▶ MATERIAL SUPPLIED
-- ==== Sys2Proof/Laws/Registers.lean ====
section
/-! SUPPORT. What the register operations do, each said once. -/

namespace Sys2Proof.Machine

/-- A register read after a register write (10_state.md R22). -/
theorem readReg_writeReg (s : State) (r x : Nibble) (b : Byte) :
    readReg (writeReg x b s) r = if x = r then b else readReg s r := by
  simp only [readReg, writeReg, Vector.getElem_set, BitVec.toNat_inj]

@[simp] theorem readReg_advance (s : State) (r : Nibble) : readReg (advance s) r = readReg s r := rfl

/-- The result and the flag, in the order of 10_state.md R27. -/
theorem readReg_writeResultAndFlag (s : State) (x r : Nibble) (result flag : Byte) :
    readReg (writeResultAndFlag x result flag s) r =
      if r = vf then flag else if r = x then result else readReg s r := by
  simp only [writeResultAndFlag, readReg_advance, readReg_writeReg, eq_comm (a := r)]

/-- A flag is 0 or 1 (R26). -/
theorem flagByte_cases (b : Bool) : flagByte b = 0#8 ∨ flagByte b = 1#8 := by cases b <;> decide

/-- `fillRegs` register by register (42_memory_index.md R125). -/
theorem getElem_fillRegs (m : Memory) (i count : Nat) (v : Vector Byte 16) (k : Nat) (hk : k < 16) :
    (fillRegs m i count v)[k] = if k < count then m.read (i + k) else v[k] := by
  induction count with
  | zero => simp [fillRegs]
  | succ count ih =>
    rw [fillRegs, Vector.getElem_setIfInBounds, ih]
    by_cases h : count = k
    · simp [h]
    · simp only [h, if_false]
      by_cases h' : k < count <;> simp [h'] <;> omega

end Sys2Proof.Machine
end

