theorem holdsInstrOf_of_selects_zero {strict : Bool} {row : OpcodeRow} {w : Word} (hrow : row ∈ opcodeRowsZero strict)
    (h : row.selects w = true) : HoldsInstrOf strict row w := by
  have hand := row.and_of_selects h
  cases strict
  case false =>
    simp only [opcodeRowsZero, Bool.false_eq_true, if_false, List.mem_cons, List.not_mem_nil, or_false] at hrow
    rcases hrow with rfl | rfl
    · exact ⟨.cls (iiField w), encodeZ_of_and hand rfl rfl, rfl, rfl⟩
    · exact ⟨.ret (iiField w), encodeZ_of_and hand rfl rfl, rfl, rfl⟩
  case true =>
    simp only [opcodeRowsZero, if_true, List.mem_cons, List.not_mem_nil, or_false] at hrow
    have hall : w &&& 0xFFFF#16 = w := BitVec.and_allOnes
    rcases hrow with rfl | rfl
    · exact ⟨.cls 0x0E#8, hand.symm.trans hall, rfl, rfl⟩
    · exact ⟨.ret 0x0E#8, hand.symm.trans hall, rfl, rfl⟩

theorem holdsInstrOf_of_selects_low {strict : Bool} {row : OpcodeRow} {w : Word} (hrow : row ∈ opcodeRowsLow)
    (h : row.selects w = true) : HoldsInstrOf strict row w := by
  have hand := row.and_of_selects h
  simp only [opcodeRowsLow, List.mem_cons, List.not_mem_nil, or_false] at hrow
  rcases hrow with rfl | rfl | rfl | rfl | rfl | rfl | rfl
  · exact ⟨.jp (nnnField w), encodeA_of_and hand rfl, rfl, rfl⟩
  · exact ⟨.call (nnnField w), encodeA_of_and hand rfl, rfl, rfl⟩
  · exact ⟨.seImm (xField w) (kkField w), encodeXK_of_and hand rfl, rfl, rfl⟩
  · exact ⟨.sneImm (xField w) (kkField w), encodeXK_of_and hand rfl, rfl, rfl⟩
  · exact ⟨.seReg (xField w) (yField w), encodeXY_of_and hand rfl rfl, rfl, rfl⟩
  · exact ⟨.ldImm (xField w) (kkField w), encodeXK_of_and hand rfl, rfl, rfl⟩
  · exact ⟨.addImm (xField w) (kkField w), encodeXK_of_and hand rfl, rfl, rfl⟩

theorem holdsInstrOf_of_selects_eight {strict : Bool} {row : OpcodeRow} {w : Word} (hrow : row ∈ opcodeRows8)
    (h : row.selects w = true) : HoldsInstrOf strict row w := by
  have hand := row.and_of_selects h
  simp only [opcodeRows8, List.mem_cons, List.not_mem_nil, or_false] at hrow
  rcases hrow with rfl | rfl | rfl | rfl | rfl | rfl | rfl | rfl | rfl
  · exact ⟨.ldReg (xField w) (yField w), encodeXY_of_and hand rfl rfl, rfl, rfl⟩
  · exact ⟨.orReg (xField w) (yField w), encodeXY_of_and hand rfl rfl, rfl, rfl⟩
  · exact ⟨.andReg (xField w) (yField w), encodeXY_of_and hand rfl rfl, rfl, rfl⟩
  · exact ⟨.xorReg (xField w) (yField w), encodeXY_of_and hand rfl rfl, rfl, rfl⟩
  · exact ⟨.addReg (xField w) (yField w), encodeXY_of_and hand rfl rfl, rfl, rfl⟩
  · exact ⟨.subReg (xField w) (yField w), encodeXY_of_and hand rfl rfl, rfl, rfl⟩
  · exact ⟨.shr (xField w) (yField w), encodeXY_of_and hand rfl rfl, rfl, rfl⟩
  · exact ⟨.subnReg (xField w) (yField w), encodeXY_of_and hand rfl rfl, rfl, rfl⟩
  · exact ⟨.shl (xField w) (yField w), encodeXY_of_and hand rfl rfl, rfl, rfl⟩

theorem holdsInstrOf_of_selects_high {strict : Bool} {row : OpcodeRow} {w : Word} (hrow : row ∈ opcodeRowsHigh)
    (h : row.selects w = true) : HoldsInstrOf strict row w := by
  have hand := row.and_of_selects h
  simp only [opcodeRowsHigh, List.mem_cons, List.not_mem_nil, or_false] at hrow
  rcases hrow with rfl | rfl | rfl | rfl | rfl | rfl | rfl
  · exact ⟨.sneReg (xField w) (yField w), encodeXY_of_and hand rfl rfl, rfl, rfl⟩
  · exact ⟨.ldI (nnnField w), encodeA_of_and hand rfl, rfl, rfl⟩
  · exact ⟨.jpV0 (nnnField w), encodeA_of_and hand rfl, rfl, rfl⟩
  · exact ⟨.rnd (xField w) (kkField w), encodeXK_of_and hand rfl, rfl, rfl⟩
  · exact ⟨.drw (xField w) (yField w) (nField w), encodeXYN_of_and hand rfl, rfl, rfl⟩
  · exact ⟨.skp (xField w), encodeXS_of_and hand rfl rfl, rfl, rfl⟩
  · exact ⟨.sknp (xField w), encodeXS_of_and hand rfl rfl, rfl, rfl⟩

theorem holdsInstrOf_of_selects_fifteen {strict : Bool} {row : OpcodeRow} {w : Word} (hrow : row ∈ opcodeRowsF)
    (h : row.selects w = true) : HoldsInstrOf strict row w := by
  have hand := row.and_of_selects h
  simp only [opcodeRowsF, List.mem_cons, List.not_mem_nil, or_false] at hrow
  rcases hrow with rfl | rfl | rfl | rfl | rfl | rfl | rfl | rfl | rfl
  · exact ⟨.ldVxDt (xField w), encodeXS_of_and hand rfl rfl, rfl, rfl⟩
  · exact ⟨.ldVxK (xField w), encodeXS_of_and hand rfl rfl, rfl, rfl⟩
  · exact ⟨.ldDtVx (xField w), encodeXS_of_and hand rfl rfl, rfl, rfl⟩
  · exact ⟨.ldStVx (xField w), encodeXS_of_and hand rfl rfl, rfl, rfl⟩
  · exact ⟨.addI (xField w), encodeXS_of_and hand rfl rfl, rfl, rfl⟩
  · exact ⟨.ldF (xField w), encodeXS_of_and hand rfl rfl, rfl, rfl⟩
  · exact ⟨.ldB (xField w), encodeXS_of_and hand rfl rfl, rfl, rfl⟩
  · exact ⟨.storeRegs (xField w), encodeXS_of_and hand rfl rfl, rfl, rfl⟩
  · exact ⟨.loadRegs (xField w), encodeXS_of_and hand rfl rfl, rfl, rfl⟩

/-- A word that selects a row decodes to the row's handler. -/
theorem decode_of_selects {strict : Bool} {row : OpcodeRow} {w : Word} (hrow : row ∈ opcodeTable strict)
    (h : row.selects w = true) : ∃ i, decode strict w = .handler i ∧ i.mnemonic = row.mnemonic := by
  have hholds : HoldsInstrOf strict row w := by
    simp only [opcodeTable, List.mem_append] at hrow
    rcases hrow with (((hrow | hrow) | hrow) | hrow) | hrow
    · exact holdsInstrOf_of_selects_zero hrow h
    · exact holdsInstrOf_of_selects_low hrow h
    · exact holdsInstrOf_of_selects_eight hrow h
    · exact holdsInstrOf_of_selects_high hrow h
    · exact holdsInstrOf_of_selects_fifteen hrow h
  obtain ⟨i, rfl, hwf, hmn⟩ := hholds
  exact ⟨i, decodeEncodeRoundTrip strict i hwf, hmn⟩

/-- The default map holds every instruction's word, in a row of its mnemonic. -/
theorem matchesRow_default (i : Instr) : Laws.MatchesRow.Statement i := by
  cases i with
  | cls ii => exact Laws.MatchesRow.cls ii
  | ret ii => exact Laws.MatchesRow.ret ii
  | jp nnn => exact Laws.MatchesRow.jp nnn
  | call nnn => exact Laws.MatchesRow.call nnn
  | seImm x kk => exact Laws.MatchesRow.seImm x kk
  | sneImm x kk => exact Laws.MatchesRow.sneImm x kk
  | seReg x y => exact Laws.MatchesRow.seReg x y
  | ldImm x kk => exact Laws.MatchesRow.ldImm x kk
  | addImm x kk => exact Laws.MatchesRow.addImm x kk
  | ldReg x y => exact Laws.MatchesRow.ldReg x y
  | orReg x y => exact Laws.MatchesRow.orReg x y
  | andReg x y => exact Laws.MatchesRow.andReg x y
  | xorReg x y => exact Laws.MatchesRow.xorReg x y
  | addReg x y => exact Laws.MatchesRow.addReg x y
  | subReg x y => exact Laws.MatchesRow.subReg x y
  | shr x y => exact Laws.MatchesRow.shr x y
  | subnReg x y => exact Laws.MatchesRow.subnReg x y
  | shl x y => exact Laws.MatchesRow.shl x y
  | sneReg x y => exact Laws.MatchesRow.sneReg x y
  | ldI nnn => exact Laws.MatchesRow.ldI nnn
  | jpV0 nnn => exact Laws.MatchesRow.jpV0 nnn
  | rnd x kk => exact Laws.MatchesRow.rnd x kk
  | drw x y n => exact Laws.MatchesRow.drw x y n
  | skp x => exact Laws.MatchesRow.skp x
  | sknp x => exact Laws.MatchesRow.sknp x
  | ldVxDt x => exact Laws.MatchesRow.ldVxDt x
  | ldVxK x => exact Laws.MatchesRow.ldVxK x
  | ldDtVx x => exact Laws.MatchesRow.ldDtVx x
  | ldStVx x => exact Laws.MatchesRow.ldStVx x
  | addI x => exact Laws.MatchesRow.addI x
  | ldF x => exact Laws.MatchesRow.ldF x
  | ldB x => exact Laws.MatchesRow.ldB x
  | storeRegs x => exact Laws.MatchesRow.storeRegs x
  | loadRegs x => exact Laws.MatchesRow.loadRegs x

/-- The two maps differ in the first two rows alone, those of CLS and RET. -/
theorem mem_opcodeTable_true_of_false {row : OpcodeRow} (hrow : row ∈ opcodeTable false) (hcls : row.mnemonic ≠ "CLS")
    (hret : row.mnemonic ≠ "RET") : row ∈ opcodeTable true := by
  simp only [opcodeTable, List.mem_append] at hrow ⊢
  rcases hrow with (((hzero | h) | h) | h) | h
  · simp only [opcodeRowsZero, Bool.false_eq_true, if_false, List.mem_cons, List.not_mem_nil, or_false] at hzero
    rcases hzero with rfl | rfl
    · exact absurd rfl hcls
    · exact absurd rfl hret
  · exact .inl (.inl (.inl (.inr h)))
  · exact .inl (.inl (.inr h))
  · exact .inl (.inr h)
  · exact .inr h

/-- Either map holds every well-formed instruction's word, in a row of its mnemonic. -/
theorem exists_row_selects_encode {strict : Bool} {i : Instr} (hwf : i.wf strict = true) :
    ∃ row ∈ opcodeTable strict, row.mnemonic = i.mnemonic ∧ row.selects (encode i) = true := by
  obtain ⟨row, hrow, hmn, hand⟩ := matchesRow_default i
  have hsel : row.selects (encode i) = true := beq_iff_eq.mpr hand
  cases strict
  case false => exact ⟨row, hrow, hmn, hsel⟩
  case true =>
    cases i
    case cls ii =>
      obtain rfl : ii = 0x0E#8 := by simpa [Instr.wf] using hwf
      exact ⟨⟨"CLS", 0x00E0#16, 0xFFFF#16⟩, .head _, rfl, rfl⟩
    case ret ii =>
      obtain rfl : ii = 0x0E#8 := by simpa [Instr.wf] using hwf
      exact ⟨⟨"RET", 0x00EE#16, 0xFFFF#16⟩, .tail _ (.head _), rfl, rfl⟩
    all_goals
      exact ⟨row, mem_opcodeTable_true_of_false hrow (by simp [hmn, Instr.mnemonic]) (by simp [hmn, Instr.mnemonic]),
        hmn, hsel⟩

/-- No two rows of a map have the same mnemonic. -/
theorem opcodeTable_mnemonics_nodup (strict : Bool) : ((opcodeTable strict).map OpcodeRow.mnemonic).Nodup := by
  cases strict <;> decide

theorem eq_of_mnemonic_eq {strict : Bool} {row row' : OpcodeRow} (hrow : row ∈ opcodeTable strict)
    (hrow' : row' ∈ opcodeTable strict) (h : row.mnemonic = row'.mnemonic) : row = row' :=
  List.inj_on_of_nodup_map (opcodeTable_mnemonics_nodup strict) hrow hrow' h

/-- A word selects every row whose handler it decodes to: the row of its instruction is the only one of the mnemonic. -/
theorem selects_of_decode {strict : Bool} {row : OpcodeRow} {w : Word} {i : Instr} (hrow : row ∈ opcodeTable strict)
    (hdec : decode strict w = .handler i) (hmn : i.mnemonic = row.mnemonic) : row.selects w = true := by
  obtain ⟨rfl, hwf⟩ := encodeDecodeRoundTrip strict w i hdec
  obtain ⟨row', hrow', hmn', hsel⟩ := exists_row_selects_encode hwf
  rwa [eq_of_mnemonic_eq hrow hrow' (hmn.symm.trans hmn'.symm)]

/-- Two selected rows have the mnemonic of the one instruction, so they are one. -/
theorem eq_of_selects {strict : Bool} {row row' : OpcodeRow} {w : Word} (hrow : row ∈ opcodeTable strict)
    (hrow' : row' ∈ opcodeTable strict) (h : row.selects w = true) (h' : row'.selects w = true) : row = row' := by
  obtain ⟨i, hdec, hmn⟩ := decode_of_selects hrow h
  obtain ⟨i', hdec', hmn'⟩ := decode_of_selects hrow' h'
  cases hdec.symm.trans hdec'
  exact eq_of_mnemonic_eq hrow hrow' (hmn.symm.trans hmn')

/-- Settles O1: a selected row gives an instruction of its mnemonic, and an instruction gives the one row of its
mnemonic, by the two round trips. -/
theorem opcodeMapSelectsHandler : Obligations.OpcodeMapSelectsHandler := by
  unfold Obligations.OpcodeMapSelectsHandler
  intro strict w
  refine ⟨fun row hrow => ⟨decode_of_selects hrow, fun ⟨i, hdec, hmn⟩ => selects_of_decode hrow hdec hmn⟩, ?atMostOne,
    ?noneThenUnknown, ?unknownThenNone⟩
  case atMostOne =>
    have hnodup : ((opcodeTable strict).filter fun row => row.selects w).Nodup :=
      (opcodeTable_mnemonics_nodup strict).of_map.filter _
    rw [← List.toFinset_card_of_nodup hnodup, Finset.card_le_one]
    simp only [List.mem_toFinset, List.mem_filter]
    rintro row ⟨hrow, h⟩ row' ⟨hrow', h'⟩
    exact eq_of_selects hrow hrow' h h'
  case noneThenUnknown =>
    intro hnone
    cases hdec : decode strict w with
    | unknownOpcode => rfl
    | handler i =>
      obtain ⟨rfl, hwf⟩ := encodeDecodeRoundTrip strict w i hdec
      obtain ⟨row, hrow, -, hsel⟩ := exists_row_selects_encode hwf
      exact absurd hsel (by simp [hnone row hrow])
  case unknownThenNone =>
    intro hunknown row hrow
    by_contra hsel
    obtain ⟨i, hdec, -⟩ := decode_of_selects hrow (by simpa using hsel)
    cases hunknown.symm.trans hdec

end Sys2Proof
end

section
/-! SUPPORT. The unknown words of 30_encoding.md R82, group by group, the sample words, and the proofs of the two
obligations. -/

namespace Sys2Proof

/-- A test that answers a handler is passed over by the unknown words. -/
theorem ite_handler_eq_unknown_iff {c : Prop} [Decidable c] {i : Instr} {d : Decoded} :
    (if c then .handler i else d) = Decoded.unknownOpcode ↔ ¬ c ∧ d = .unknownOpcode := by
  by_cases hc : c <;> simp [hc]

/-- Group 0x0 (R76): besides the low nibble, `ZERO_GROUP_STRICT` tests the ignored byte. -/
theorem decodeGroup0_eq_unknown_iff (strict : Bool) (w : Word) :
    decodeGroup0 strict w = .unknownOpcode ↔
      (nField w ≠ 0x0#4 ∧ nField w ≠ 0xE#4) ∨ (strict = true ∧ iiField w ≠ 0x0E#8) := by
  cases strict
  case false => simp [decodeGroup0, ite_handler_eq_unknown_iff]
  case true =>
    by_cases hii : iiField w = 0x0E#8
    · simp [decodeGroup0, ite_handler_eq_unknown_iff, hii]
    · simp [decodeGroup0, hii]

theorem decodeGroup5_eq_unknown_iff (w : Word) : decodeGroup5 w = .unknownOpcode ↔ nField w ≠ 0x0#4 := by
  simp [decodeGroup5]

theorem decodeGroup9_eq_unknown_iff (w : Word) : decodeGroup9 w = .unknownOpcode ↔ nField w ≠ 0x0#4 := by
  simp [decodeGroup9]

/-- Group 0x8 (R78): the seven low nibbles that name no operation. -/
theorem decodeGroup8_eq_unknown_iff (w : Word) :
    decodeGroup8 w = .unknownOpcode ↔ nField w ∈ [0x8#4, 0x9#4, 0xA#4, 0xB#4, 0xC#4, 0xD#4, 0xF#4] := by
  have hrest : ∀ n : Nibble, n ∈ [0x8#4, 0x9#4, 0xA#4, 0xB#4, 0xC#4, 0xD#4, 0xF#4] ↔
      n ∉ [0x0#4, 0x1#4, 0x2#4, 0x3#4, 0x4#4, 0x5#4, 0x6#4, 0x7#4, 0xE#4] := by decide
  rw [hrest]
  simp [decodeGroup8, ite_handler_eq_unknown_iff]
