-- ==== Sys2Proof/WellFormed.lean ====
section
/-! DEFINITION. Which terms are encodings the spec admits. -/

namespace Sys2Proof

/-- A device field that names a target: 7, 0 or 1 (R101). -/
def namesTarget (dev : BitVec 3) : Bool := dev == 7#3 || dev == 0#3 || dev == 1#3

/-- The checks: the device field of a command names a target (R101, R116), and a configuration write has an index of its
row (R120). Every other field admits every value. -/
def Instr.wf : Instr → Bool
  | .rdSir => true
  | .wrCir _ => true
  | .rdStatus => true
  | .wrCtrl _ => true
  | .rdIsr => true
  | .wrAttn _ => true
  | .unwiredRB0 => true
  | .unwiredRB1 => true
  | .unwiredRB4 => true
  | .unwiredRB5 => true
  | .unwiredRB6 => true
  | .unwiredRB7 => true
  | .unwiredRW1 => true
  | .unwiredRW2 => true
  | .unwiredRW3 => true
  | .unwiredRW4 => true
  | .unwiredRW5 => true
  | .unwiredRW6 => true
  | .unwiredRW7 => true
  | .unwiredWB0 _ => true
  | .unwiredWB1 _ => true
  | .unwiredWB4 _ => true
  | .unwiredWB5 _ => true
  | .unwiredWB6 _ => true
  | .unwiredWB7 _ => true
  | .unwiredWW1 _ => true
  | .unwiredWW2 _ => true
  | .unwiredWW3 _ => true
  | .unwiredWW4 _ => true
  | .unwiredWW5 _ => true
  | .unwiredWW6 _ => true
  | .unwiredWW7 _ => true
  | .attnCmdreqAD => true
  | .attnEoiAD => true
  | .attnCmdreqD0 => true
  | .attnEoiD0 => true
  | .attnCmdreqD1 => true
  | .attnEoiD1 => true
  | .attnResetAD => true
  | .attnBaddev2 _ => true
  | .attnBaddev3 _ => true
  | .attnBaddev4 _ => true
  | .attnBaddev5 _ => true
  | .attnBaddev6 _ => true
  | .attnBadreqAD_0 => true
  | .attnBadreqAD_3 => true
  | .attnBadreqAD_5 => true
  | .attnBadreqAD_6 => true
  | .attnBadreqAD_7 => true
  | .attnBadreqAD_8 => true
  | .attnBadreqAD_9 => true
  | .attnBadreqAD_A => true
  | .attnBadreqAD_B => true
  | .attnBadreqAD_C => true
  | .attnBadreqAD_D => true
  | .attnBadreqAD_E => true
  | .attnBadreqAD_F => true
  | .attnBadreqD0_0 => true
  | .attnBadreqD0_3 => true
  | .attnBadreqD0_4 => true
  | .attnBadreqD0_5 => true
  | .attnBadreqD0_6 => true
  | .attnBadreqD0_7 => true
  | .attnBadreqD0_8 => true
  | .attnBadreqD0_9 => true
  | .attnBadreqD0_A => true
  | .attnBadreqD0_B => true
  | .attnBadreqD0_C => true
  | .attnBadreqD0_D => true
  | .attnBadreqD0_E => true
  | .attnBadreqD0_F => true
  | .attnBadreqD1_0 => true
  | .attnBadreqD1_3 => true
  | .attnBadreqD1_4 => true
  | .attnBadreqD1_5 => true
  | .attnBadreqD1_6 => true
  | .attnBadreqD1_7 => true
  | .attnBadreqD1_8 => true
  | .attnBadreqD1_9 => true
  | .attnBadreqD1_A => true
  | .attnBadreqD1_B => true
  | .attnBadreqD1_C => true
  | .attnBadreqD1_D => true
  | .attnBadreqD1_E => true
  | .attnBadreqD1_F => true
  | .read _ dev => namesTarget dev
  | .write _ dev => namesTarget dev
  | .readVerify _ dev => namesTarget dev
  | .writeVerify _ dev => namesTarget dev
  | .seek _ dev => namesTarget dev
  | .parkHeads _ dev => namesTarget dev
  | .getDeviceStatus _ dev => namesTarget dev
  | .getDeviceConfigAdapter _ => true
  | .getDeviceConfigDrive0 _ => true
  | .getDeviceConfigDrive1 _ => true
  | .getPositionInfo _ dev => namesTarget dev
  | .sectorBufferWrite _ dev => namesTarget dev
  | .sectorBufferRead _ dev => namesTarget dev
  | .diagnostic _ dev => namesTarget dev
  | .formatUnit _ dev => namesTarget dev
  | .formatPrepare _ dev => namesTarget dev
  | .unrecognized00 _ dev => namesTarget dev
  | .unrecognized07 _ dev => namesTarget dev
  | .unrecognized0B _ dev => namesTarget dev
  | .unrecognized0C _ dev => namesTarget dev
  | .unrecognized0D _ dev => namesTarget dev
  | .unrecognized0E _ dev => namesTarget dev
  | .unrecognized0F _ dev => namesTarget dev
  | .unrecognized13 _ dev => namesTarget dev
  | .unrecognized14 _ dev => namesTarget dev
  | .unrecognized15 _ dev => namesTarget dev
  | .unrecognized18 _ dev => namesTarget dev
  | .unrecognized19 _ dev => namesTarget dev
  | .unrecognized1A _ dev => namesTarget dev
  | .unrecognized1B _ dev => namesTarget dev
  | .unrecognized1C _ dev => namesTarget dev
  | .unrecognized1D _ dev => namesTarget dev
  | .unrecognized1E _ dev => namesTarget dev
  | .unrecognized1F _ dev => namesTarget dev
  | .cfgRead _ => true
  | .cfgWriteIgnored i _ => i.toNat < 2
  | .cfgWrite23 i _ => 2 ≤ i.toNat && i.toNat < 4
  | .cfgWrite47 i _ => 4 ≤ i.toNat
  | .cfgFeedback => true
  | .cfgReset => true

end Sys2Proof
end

▶ PROBLEM TO SOLVE
Your answer should be the exact lines above from the one with "rwa [eq_of_mnemonic_eq hrow" through the one with "unknown words. -/", both included, and nothing besides.

▶ ANSWER
  rwa [eq_of_mnemonic_eq hrow hrow' (hmn.symm.trans hmn'.symm)]

/-- Two selected rows have the mnemonic of the one instruction, so they are one. -/
theorem eq_of_selects {strict : Bool} {row row' : OpcodeRow} {w : Word} (hrow : row ∈ opcodeTable strict)
    (hrow' : row' ∈ opcodeTable strict) (h : row.selects w = true) (h' : row'.selects w = true) : row = row' := by
  obtain ⟨i, hdec, hmn⟩ := decode_of_selects hrow h
  obtain ⟨i', hdec', hmn'⟩ := decode_of_selects hrow' h'
  cases hdec.symm.trans hdec'
  exact eq_of_mnemonic_eq hrow hrow' (hmn.symm.trans hmn')

/-- Settles O1: a selected row gives an instruction of its mnemonic, and an instruction gives the one row of its
mnemonic, by the two round trips. -/
theorem opcodeMapSelectsHandler : Obligations.OpcodeMapSelectsHandler := by
  unfold Obligations.OpcodeMapSelectsHandler
  intro strict w
  refine ⟨fun row hrow => ⟨decode_of_selects hrow, fun ⟨i, hdec, hmn⟩ => selects_of_decode hrow hdec hmn⟩, ?atMostOne,
    ?noneThenUnknown, ?unknownThenNone⟩
  case atMostOne =>
    have hnodup : ((opcodeTable strict).filter fun row => row.selects w).Nodup :=
      (opcodeTable_mnemonics_nodup strict).of_map.filter _
    rw [← List.toFinset_card_of_nodup hnodup, Finset.card_le_one]
    simp only [List.mem_toFinset, List.mem_filter]
    rintro row ⟨hrow, h⟩ row' ⟨hrow', h'⟩
    exact eq_of_selects hrow hrow' h h'
  case noneThenUnknown =>
    intro hnone
    cases hdec : decode strict w with
    | unknownOpcode => rfl
    | handler i =>
      obtain ⟨rfl, hwf⟩ := encodeDecodeRoundTrip strict w i hdec
      obtain ⟨row, hrow, -, hsel⟩ := exists_row_selects_encode hwf
      exact absurd hsel (by simp [hnone row hrow])
  case unknownThenNone =>
    intro hunknown row hrow
    by_contra hsel
    obtain ⟨i, hdec, -⟩ := decode_of_selects hrow (by simpa using hsel)
    cases hunknown.symm.trans hdec

end Sys2Proof
end

section
/-! SUPPORT. The unknown words of 30_encoding.md R82, group by group, the sample words, and the proofs of the two
obligations. -/

namespace Sys2Proof

/-- A test that answers a handler is passed over by the unknown words. -/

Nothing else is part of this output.